If Wahba or indeed Salah need inspiration they could find it in other aspects of Zoroastro’s remarkable life.

He knew Leonardo since at least the 1490s, and besides grinding colours for some of his paintings he left a lasting impression in bizarre ways.

Nicknamed “Indovino”, or fortune teller, Zoroastro was considered by some an alchemist and a magician, and by others a mere blacksmith.

Leonardo wasn’t Zoroastro’s only fan. Dom Miguel da Silva, the Bishop of Viseo, wrote in a letter dated February 21, 1520, of a laboratory he had set up with “Indovino”:

“We make spheres which shine brilliantly and in which appear strange human figures with horns on their heads and crabs’ legs and a nose like a prawn.

“In an old fireplace we have made a furnace, built up with bricks, and here we distill and separate the elements of everything; and with these we extract the fire from a marine monster which forever burns and shines.

“In the middle of the room there is a large table cluttered with pots and flasks of all sorts, and paste and clay and Greek pitch and cinnabar, and the teeth of hanged men, and roots.

“There is a plinth made of sulphur polished up on a lathe, and on this stands a vessel of yellow amber, empty except for a serpent with four legs, which we take for a miracle.

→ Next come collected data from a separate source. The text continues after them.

section
/-! SUPPORT. Access to the accumulators and DSPControl (47_acc_dspcontrol.md R350 to R385): the 65-bit shift of the extractions as an
integer, the bit-field extraction and the accumulator shift bit by bit, the moves, the mask of WRDSP and RDDSP, and the statements
about them. -/

namespace Sys2Proof.Proofs

open Sys2Proof.Machine Sys2Proof.Claims

/-! ## The extractions with a right shift (R351 to R359) -/

theorem extr_of_enabled {s : State} {rev : Revision} {rt : Reg} {r v : Word × Bool} (h : Enabled s rev) (hv : r = v) :
    s.extr rev rt r = .next (toGprFlag s 23 rt v) :=
  State.extr_eq_next.2 ⟨checkDSP_of_enabled h, by rw [hv, advance_writeGpr_flagIf]⟩

theorem printedShift65_eq_ofInt (c : DWord) (n : Nat) : printedShift65 c n = BitVec.ofInt 65 (shift65 c n) :=
  sshiftRight_append_guard c n

/-- The shifted value fits 65 bits, and 1 can be added to it: unshifted, its guard bit is 0. -/
theorem shift65_range (c : DWord) (n : Nat) : -pow2 64 ≤ shift65 c n ∧ shift65 c n + 1 < pow2 64 := by
  obtain ⟨hlow, hhigh⟩ := two_mul_toInt_range c
  have hpow : pow2 64 = pow2 63 * 2 := pow2_succ 63
  have habs := Int.natAbs_ediv_le_natAbs (c.toInt * 2) (pow2 n)
  have hneg : c.toInt * 2 < 0 → c.toInt * 2 / pow2 n < 0 := (Int.ediv_neg_of_neg_of_pos · (pow2_pos n))
  rw [shift65]
  omega

/-- The 33 bits above the guard bit are all zeros or all ones exactly if the value above it is a signed word (R359(b)). -/
theorem printedOvf33_ofInt {x : Int} (hlow : -pow2 64 ≤ x) (hhigh : x < pow2 64) :
    printedOvf33 (BitVec.ofInt 65 x) = ovf33 x := by
  have hpow31 : pow2 31 = 2147483648 := rfl
  have hpow32 : pow2 32 = 4294967296 := rfl
  have hpow64 : pow2 64 = 18446744073709551616 := rfl
  have hfits : (BitVec.ofInt 33 (x / pow2 32)).toInt = x / pow2 32 :=
    BitVec.toInt_ofInt_eq_self (by decide) (by rw [hpow32]; omega) (by rw [hpow32]; omega)
  have hzero : (0#33).toInt = 0 := rfl
  have hones : (0x1FFFFFFFF#33).toInt = -1 := rfl
  rw [printedOvf33, extractLsb'_ofInt (by decide), ovf33, outS, ← Bool.decide_or, decide_eq_decide, Ne, Ne,
    ← BitVec.toInt_inj, ← BitVec.toInt_inj, hfits, hzero, hones, hpow31, hpow32]
  omega

section Extractions

variable (c : DWord) (n : Nat)

/-- One added at the guard bit. -/
theorem ofInt_add_one (x : Int) : BitVec.ofInt 65 x + 1#65 = BitVec.ofInt 65 (x + 1) := (BitVec.ofInt_add x 1).symm

/-- Bits [32:1] drop the guard bit. -/
theorem extractLsb'_above_guard (x : Int) : (BitVec.ofInt 65 x).extractLsb' 1 32 = BitVec.ofInt 32 (x / 2) :=
  extractLsb'_ofInt (by decide) x

theorem printedOvf33_shift65 : printedOvf33 (BitVec.ofInt 65 (shift65 c n)) = ovf33 (shift65 c n) := by
  obtain ⟨hlow, hhigh⟩ := shift65_range c n
  exact printedOvf33_ofInt hlow (by omega)

theorem printedOvf33_shift65_add_one : printedOvf33 (BitVec.ofInt 65 (shift65 c n + 1)) = ovf33 (shift65 c n + 1) := by
  obtain ⟨hlow, hhigh⟩ := shift65_range c n
  exact printedOvf33_ofInt (by omega) hhigh

theorem extrW_eq_printed : extrW c n = printedExtr c n := by
  simp only [extrW, extrFlag, printedExtr, printedShift65_eq_ofInt, ofInt_add_one, extractLsb'_above_guard,
    printedOvf33_shift65, printedOvf33_shift65_add_one]

theorem extrRW_eq_printed : extrRW c n = printedExtrR c n := by
  simp only [extrRW, extrFlag, printedExtrR, printedShift65_eq_ofInt, ofInt_add_one, extractLsb'_above_guard,
    printedOvf33_shift65, printedOvf33_shift65_add_one]

/-- The clamp of EXTR_RS goes by bit 64, the sign of the rounded value (R353). -/
theorem extrRsW_eq_printed : extrRsW c n = printedExtrRS c n := by
  obtain ⟨hlow, hhigh⟩ := shift65_range c n
  have hsign : (BitVec.ofInt 65 (shift65 c n + 1)).getLsbD 64 = decide ((shift65 c n + 1) / 2 < 0) := by
    rw [topBit_ofInt_of_signed (by omega) hhigh, decide_eq_decide]
    omega
  simp only [extrRsW, extrFlag, printedExtrRS, satS_eq_ite, printedShift65_eq_ofInt, ofInt_add_one, extractLsb'_above_guard,
    printedOvf33_shift65, printedOvf33_shift65_add_one, hsign, decide_eq_true_eq]
  rfl
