-- ==== Sys2Proof/Machine/Parameters.lean ====
section
/-! DEFINITION. The value this hardware takes for each parameter (spec 00_scope R6; 92_eei_decisions D8,
D9, D11; notes/assumptions/4.md to 6.md). -/

namespace Sys2Proof.Machine

/-- The parameters of R6 at the values D8, D9 and D11 give them. -/
def params : Config where
  accelScaleG8     := { digits := 4096, places := 0 }
  accelScaleG4     := { digits := 8192, places := 0 }
  accelScaleG2     := { digits := 16384, places := 0 }
  gyroScaleDeg500  := { digits := 655, places := 1 }
  gyroScaleDeg1000 := { digits := 328, places := 1 }
  gyroScaleDeg2000 := { digits := 164, places := 1 }
  bwHz1 := { digits := 180, places := 0 }
  bwHz2 := { digits := 121, places := 0 }
  bwHz3 := { digits := 73, places := 0 }
  bwHz4 := { digits := 53, places := 0 }
  bwHz5 := { digits := 34, places := 0 }
  bwHz6 := { digits := 25, places := 0 }
  addressDefault := .primary

end Sys2Proof.Machine
end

“Zoroastro believes that some gryphon [a mythical dragon-like creature] carried it through the air from Libya and dropped it at the Mamolo bridge, where it was found and tamed by him.

“The walls of this room are all daubed with weird faces and drawings on paper, among which is one of a monkey who is telling stories to a crowd of rats who are attentively listening, and a thousand other things full of mystery.”

Good drugs? Maybe. Salah could use some to make it to Russia.